→ LISTED ENTRIES:
-- ==== Sys2Proof/Machine/Queues.lean ====
section
/-! DEFINITION. The canvas and its queues: cells, items, push, pop, abort, prune, flush and the deep rings (R246 to R269),
with the priority flow control that follows the free cells (R244). -/

namespace Sys2Proof.Machine

open Sys2Proof

/-! ### Octets and words (R3, R250) -/

/-- The eight octets of a word, the first in bits [63:56]. -/
def octetsOf (w : Word64) : List Byte :=
  [56, 48, 40, 32, 24, 16, 8, 0].map (fun s => (w >>> s).setWidth 8)

/-- A word from up to eight octets, missing ones 0. -/
def wordOf (l : List Byte) : Word64 :=
  (List.range 8).foldl (fun w i => (w <<< 8) ||| ((l.getD i 0).setWidth 64)) 0

/-- The words of a content, the last one padded with zeros. -/
def wordsOf : List Byte → List Word64
  | a :: b :: c :: d :: e :: f :: g :: h :: l => wordOf [a, b, c, d, e, f, g, h] :: wordsOf l
  | [] => []
  | l => [wordOf l]

/-- Groups of at most eight, the most a producer pushes in one cycle (R249). -/
def groups8 {α : Type} : List α → List (List α)
  | a :: b :: c :: d :: e :: f :: g :: h :: l => [a, b, c, d, e, f, g, h] :: groups8 l
  | [] => []
  | l => [l]

/-- The content of an item. -/
def Item.content (i : Item) : List Byte := (i.words.flatMap (fun w => octetsOf w.1)).take i.len

/-- An item holds a poisoned word. -/
def Item.poisoned (i : Item) : Bool := i.words.any Prod.snd

/-- Ring or cell words of an item: its item word and its data words (R250, R262). -/
def Item.span (i : Item) : Nat := i.words.length + 1

/-! ### Cells (R246 to R248) -/

/-- First cell of PD_CNV1. -/
def upperCell : Nat := 98304

/-- The free list with a cell appended (R247); no run crosses the two halves. -/
def appendCell : List (Nat × Nat) → Nat → List (Nat × Nat)
  | [], c => [(c, 1)]
  | [(s, n)], c => if s + n = c ∧ c ≠ upperCell then [(s, n + 1)] else [(s, n), (c, 1)]
  | r :: l, c => r :: appendCell l c

/-- The head cell of the free list and the rest of the list. -/
def headCell : List (Nat × Nat) → Option (Nat × List (Nat × Nat))
  | [] => none
  | (_, 0) :: l => headCell l
  | (s, m + 1) :: l => some (s, if m = 0 then l else (s + 1, m) :: l)

/-- Take `n` cells from the head of the free list, none where it holds fewer. -/
def takeRuns : Nat → List (Nat × Nat) → Option (List Nat × List (Nat × Nat))
  | 0, l => some ([], l)
  | n + 1, l =>
    match headCell l with
    | none => none
    | some (c, r) => (takeRuns n r).map (fun p => (c :: p.1, p.2))

/-- The upper half is in use for allocation. -/
def Dev.half1 (d : Dev) : Bool := d.on F.CV_CFG_HALF1

/-- The cells freed in cycle c may be taken from cycle c + 2 on (R247). -/
def Dev.ripen (d : Dev) : Dev :=
  let ripe := fun e : Nat × Nat => decide (e.2 + 2 ≤ d.cclk)
  { d with free := ((d.fresh.takeWhile ripe).map Prod.fst).foldl appendCell d.free, fresh := d.fresh.dropWhile ripe }

/-- A freed cell returns to the free list; an upper cell only while HALF1 is 1 (R247, R248). -/
def Dev.returnCell (d : Dev) (c : Nat) : Dev :=
  if c < upperCell ∨ d.half1 then { d.ripen with fresh := d.ripen.fresh ++ [(c, d.cclk)] } else d

def Dev.returnCells (d : Dev) (cs : List Nat) : Dev := cs.foldl Dev.returnCell d

/-- Cells handed to the zeroing engine (R257). -/
def Dev.zeroCells (d : Dev) (cs : List Nat) : Dev := { d with zeroing := d.zeroing ++ cs }

/-- Every cell that is not free: held by a queue, a staging area, a detached item, the buffer of R364 or the zeroing engine. -/
def Dev.heldCells (d : Dev) : List Nat :=
  d.shallow.flatMap (fun e => e.2.cells) ++ d.deep.flatMap (fun e => e.2.staging) ++
  d.chan.flatMap (fun e => e.2.stage ++ e.2.txs.flatMap TxJob.cells) ++ d.loader.rimgCells ++ d.zeroing

/-- The cells of the items that a transmission detached return to the free list, without zeroing (R253): here when the
transmission ends or is withdrawn (DESIGN CHOICE, log entry 170). -/
def Dev.freeJob (d : Dev) (x : TxJob) : Dev := d.returnCells x.cells

/-- UPPER: upper cells held (R248). -/
def Dev.upperHeld (d : Dev) : Nat := (d.heldCells.filter (fun c => upperCell ≤ c)).length

/-- Insertion into a rising list. -/
def insertNat (n : Nat) : List Nat → List Nat
  | [] => [n]
  | a :: l => if n ≤ a then n :: a :: l else a :: insertNat n l

/-- The runs of cells from `lo` below `hi` that a rising list of cells leaves out. -/
def runsWithout (hi : Nat) : Nat → List Nat → List (Nat × Nat)
  | lo, [] => if lo < hi then [(lo, hi - lo)] else []
  | lo, c :: l =>
    if c < lo then runsWithout hi lo l else (if lo < c then [(lo, c - lo)] else []) ++ runsWithout hi (c + 1) l

/-- HALF1 becomes 1: the upper cells that are not held join the free list (R247). -/
def Dev.addUpper (d : Dev) : Dev :=
  let free := (d.free.filter (fun r => upperCell ≤ r.1)).flatMap (fun r => List.range' r.1 r.2) ++ d.fresh.map Prod.fst
  let held := ((d.heldCells ++ free).filter (fun c => upperCell ≤ c)).foldr insertNat []
  { d with free := d.free ++ runsWithout 196608 upperCell held }

/-- The part of a run that lies in the lower half. -/
def lowerPart (r : Nat × Nat) : Option (Nat × Nat) :=
  if r.1 < upperCell then some (r.1, min r.2 (upperCell - r.1)) else none

/-- HALF1 becomes 0: the upper free cells leave the free list (R248). -/
def Dev.dropUpper (d : Dev) : Dev :=
  { d with free := d.free.filterMap lowerPart, fresh := d.fresh.filter (fun e => e.1 < upperCell) }

/-- A write of HALF1; it adds the upper cells while PD_CNV1 is on (R247, R248). -/
def Dev.writeHalf1 (d : Dev) (v : Bool) : Dev :=
  let was := d.half1
  let d := d.wr F.CV_CFG_HALF1 (if v then 1 else 0)
  if v ∧ !was ∧ d.domOn 77 then d.addUpper else if !v ∧ was then d.dropUpper else d

/-! ### Priority flow control (R244) -/

/-- A port is up (R239). -/
def Dev.portUp (d : Dev) (p : Nat) : Bool := if p = 0 then d.on F.FW_UPSTAT_A_UP else d.on F.FW_UPSTAT_B_UP

/-- PRI[c], the priority of class `c`. -/
def Dev.pri (d : Dev) (c : Nat) : Nat := getBits (d.word A.FW_PFC) (3 * c) 3

/-- PFCTX, acting as 0 while XON does not exceed XOFF (R245). -/
def Dev.pfcTx (d : Dev) : Bool := d.on F.FW_PFC_PFCTX && decide (d.rd F.FW_XOFF_XOFF < d.rd F.FW_XOFF_XON)

/-- The station address of a port (R325, R353). -/
def Dev.station (d : Dev) (p : Nat) : BitVec 48 :=
  if d.rstate = 2 then BitVec.ofNat 48 (0x020000000000 + d.root.otp.serial.toNat % 2 ^ 40)
  else BitVec.ofNat 48 (d.rd (F.ETH_SA_HI_SA p) * 2 ^ 32 + d.rd (F.ETH_SA_LO_SA p))

/-- PFC frames for every named priority on every port that is up. -/
def Dev.sendPfc (d : Dev) (quanta : Nat) : Dev :=
  let ps := ((List.range 4).map d.pri).eraseDups
  let fs := (((List.range 2).filter d.portUp).flatMap (fun p => ps.map (fun r =>
    ({ port := p, prio := r, quanta := quanta, src := d.station p } : PfcOut)))).reverse
  fs.foldl (fun d f => d.event 7 6 f.port 1) { d with pfcOut := fs ++ d.pfcOut }

/-- Pause below 16·XOFF free cells and resume at 16·XON (R244). -/
def Dev.pfcCheck (d : Dev) : Dev :=
  if !d.pfcTx then d
  else if !d.pfcOff ∧ d.freeCells < 16 * d.rd F.FW_XOFF_XOFF then
    { d.sendPfc (d.rd F.FW_PFC_QUANTA) with pfcOff := true, pfcAt := d.now }
  else if d.pfcOff ∧ 16 * d.rd F.FW_XOFF_XON ≤ d.freeCells then { d.sendPfc 0 with pfcOff := false }
  else d

/-- A write of FW_PFC or FW_XOFF: without PFCTX no pause is kept up; with it, the present free cells are judged (R244). -/
def Dev.pfcRetune (d : Dev) : Dev := if d.pfcTx then d.pfcCheck else { d with pfcOff := false }

/-! ### Ethernet frames that a port has begun on an uplink queue -/

/-- MAXFR of a port: the largest frame in octets, clamped to 64 to 16,416 (R352). -/
def Dev.maxFr (d : Dev) (p : Nat) : Nat := max 64 (min 16416 (d.rd (F.ETH_MAXFR_MAXFR p)))

/-- The frame in progress on a queue. -/
def Dev.ethOn (d : Dev) (q : Nat) : Option EthOut := d.ethOut.find? (fun e => e.queue == q && !e.done)

/-- Append octets to the frame in progress on a queue. -/
def Dev.ethAdd (d : Dev) (q : Nat) (bs : List Byte) : Dev :=
  { d with ethOut := d.ethOut.map (fun e => if e.queue = q ∧ !e.done then { e with content := e.content ++ bs } else e) }

/-- Octets of a frame on the line: padding, unless it is truncated, and the FCS (R238, R240, R352). -/
def EthOut.octets (e : EthOut) (truncated : Bool) : Nat :=
  (if truncated then 0 else 60 - (e.head.length + e.content.length)) + e.head.length + e.content.length + 4

/-- The channels that wait for the frame on a queue to end return to their port (R241). -/
def Dev.returnAfter (d : Dev) (q : Nat) : Dev :=
  let mine := d.returning.filter (fun e => decide (d.rd (F.FW_CHUP_UQBASE e.1) ≤ q) && decide (q ≤ d.rd (F.FW_CHUP_UQBASE e.1) + 3))
  let d := { d with returning := d.returning.filter (fun e => !mine.contains e) }
  mine.foldl (fun d e => d.wr (F.FW_CHUP_CUR e.1) e.2) d

/-- End the frame in progress on a queue; truncated frames end with an inverted FCS (R240, R254, R261), and one longer than
MAXFR is not sent (R352; log entry 138). -/
def Dev.ethEnd (d : Dev) (q : Nat) (truncated : Bool) : Dev :=
  match d.ethOn q with
  | some e =>
    let d := d.returnAfter q
    let n := e.octets truncated
    if d.maxFr e.port < n then { d with ethOut := d.ethOut.filter (fun x => !(x.queue == q && !x.done)) }
    else
      let key := 2 * (64 + e.port) + 1
      let d := { d.event 7 3 e.port n with bwSum := Tab.set 0 d.bwSum key (Tab.get 0 d.bwSum key + n) }
      { d with ethOut := d.ethOut.map (fun x => if x.queue = q ∧ !x.done then { x with done := true, truncated := truncated }
                                                else x) }
  | none => d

→ AIM OF THE TASK:
Check each line of the records for the string "flow" and state how many lines contain it. Give only the number.

→ RESULT:
2